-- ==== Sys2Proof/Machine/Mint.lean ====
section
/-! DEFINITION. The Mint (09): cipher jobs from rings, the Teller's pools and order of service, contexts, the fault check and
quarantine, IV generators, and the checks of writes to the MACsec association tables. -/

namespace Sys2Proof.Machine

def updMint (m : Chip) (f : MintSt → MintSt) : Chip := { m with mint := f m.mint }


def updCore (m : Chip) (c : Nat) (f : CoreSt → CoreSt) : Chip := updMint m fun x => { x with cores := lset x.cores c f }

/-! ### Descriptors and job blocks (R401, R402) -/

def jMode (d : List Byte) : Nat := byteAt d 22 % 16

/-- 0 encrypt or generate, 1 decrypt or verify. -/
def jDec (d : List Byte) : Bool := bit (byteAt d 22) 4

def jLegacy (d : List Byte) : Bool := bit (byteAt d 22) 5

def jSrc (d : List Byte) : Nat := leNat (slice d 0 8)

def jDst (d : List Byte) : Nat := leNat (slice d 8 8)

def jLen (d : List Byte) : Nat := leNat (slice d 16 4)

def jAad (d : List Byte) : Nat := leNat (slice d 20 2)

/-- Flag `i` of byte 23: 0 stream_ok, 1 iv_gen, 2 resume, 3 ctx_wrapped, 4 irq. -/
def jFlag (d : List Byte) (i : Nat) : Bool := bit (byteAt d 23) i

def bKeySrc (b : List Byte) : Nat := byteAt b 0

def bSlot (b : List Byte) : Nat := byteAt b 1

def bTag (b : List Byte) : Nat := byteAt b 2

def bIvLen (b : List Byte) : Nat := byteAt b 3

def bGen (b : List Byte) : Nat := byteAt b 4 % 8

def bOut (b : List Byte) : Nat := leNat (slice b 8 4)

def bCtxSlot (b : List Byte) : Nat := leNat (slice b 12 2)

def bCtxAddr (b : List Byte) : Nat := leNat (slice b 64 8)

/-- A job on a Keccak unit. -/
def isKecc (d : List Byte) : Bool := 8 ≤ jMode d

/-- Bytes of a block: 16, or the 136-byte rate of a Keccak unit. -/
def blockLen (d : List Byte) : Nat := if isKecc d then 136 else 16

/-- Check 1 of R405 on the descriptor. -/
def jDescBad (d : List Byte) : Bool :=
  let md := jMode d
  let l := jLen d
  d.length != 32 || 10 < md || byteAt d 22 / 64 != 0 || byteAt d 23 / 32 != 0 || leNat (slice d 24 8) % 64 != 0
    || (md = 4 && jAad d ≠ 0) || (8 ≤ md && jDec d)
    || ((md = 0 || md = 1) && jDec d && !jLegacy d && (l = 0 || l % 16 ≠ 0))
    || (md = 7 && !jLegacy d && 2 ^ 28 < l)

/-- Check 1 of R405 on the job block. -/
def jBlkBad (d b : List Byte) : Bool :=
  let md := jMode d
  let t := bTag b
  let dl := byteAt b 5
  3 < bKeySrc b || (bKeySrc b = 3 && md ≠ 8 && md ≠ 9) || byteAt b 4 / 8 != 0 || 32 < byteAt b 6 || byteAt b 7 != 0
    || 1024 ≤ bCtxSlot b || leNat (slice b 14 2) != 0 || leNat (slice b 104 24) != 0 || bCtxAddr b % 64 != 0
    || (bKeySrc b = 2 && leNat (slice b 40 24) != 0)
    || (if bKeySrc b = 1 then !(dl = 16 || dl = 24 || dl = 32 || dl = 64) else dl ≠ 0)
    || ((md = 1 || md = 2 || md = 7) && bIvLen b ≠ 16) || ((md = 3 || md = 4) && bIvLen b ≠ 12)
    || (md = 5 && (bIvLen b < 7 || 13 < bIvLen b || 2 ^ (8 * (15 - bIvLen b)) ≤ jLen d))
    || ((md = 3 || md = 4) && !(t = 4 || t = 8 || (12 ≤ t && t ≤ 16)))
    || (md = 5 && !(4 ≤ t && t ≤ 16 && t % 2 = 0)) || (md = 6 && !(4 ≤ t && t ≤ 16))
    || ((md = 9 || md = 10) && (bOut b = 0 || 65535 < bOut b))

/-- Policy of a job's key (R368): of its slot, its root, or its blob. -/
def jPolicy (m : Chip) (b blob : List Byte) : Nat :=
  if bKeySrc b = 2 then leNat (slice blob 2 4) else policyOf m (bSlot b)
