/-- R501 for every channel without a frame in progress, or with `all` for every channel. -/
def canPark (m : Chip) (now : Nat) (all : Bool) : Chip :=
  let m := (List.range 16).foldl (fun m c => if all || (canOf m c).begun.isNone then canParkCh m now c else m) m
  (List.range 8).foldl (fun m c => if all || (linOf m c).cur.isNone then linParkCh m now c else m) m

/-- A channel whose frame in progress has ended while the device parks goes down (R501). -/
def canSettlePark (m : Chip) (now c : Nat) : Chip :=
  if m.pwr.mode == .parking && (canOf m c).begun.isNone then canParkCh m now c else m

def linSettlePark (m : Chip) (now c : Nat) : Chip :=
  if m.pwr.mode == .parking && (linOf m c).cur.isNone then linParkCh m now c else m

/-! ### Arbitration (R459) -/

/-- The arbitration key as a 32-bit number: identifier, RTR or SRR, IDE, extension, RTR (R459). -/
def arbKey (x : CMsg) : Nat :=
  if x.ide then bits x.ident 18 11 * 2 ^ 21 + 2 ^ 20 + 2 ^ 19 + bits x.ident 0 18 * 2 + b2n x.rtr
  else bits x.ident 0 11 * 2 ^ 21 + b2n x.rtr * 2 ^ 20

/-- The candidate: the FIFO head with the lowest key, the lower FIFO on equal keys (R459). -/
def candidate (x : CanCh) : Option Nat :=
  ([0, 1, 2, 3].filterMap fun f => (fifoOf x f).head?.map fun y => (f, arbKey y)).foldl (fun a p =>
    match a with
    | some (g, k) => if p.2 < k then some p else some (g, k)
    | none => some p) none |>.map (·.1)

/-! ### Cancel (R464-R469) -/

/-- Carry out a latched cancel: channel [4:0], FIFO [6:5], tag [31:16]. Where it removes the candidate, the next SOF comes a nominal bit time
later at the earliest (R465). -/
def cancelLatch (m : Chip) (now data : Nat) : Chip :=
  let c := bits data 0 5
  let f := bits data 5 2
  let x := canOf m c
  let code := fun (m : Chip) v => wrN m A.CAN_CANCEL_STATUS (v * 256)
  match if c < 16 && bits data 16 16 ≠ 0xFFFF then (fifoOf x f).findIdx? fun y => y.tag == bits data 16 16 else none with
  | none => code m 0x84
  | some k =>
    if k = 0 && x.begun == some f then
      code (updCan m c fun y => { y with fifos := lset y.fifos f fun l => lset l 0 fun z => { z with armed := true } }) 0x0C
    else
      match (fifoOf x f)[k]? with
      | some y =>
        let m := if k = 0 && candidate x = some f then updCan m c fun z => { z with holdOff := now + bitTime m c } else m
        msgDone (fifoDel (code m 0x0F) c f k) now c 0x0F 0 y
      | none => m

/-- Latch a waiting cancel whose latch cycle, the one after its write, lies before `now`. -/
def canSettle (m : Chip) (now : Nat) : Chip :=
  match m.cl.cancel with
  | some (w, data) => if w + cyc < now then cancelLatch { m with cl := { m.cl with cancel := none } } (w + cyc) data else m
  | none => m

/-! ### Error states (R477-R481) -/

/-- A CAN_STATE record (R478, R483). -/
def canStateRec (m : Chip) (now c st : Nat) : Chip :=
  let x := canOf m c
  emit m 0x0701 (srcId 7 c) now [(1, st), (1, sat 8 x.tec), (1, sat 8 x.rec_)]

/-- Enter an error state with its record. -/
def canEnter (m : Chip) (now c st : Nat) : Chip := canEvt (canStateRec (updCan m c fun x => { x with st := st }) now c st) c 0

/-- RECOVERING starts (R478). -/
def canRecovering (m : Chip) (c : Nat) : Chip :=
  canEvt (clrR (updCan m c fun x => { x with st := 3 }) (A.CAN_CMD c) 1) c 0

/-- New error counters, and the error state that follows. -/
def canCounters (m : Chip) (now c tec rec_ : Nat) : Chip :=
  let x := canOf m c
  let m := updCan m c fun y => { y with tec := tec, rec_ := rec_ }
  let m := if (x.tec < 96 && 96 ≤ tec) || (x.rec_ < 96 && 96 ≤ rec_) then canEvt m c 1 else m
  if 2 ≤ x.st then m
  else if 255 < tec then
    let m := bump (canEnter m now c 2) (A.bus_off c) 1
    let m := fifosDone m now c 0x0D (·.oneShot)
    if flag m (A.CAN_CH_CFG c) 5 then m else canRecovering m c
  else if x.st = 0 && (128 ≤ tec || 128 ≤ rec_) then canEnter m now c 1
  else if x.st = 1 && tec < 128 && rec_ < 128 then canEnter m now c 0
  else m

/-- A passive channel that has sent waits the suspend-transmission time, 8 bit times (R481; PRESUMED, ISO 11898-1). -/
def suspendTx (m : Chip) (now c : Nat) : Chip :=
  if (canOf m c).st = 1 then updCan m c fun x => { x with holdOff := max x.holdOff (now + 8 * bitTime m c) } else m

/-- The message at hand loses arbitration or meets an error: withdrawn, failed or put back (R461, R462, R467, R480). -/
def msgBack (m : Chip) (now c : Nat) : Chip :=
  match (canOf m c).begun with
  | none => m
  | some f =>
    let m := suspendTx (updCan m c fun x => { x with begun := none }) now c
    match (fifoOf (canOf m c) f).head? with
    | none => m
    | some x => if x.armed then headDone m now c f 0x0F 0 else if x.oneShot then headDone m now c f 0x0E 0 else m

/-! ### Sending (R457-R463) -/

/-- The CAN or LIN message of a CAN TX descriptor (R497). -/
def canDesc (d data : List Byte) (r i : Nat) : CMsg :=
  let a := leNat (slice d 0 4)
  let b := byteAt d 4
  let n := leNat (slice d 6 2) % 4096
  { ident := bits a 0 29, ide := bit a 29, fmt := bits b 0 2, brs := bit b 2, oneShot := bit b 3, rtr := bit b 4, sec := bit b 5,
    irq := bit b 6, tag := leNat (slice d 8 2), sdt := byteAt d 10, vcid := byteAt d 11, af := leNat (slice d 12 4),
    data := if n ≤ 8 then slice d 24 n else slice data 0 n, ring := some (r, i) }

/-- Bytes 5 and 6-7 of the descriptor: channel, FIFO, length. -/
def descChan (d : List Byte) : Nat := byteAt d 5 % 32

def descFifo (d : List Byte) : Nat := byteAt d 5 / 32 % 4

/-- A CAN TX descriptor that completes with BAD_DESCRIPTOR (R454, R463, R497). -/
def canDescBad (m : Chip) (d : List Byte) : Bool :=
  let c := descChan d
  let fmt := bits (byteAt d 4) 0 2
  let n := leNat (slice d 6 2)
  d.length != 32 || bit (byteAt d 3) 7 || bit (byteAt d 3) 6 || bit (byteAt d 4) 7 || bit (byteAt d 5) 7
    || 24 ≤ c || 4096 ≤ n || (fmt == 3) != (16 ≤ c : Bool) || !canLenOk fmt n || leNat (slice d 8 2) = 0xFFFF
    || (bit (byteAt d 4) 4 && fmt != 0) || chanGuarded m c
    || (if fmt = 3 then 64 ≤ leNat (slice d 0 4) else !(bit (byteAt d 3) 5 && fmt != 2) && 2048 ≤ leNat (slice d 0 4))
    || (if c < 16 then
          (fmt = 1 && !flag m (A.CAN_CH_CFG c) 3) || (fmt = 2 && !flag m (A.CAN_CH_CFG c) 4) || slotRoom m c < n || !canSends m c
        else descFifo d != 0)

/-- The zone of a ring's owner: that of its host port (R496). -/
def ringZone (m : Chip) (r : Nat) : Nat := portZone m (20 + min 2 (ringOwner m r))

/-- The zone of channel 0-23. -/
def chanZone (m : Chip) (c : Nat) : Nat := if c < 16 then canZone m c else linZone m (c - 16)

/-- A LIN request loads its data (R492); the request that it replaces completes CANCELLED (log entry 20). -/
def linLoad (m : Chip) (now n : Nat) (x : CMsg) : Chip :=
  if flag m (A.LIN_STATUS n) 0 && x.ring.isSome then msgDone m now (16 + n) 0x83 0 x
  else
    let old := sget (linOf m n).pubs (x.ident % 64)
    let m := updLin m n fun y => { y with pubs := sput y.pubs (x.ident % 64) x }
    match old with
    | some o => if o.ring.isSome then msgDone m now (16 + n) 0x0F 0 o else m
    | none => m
* * *
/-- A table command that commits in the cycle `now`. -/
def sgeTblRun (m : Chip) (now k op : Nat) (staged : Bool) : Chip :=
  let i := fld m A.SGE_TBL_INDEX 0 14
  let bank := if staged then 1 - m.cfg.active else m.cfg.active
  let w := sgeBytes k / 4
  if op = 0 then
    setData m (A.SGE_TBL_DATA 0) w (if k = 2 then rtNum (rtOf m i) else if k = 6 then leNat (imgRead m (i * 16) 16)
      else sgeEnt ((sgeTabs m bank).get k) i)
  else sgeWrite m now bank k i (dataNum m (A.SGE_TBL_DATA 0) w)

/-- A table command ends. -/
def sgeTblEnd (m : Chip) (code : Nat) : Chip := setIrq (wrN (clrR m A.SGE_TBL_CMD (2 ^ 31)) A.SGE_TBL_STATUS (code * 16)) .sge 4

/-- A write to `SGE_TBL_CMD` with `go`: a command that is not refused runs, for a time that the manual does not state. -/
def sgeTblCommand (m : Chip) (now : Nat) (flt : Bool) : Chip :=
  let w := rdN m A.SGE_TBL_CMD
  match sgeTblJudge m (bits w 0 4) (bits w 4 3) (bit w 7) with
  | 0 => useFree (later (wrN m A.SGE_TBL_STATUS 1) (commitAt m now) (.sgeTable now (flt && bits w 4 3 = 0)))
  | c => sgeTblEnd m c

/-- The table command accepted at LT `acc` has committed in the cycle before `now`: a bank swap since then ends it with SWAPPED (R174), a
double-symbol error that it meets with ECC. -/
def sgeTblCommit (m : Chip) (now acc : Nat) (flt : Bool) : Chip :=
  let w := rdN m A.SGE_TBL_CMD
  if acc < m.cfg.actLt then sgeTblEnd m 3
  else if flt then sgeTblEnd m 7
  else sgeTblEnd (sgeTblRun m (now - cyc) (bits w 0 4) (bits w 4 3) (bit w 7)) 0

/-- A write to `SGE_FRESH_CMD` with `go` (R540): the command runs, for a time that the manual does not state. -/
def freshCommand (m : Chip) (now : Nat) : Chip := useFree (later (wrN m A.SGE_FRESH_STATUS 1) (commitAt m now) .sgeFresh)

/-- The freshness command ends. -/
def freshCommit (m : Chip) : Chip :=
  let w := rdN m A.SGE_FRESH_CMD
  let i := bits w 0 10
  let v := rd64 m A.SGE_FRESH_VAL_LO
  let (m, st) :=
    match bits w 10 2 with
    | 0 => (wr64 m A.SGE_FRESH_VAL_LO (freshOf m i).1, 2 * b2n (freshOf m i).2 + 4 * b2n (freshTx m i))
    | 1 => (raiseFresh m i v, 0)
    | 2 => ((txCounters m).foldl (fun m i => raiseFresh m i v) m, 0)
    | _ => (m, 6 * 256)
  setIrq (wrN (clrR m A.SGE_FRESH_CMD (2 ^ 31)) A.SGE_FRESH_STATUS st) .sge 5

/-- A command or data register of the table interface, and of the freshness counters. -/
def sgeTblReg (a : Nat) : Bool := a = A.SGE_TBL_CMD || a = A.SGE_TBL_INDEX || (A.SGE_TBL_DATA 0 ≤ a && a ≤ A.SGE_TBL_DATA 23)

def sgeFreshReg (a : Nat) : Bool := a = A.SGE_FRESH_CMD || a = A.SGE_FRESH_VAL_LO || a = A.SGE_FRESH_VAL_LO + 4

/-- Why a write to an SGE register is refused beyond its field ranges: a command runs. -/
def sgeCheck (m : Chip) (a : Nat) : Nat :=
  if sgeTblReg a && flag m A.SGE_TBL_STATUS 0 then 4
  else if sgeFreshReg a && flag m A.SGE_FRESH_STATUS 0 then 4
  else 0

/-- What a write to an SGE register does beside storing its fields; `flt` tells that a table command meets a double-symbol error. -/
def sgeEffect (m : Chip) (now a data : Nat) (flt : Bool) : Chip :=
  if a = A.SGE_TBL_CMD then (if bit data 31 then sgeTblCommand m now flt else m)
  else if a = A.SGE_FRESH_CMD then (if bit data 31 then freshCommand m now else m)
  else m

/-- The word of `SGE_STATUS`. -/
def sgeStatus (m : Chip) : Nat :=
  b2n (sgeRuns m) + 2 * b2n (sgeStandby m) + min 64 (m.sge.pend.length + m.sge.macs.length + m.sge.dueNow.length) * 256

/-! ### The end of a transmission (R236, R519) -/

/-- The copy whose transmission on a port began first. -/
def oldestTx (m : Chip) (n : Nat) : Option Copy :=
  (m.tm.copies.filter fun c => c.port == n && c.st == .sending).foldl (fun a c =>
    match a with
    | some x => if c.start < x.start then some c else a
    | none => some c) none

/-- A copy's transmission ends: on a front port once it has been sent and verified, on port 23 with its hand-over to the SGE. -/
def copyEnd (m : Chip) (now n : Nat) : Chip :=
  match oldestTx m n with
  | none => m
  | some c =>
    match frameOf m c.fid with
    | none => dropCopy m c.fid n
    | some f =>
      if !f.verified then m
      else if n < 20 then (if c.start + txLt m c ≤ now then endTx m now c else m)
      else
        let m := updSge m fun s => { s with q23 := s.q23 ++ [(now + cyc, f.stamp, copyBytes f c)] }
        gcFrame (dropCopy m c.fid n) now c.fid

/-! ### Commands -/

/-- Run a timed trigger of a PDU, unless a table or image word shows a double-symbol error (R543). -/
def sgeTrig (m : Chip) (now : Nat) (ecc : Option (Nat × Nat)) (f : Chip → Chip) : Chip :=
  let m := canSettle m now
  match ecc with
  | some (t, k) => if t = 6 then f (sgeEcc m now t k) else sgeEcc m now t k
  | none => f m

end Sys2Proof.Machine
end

:: WORK ORDER ::
Filter the records for lines holding the string "updMint". Copy each one.

:: OUTPUT BELOW ::
def updMint (m : Chip) (f : MintSt → MintSt) : Chip := { m with mint := f m.mint }
def updCore (m : Chip) (c : Nat) (f : CoreSt → CoreSt) : Chip := updMint m fun x => { x with cores := lset x.cores c f }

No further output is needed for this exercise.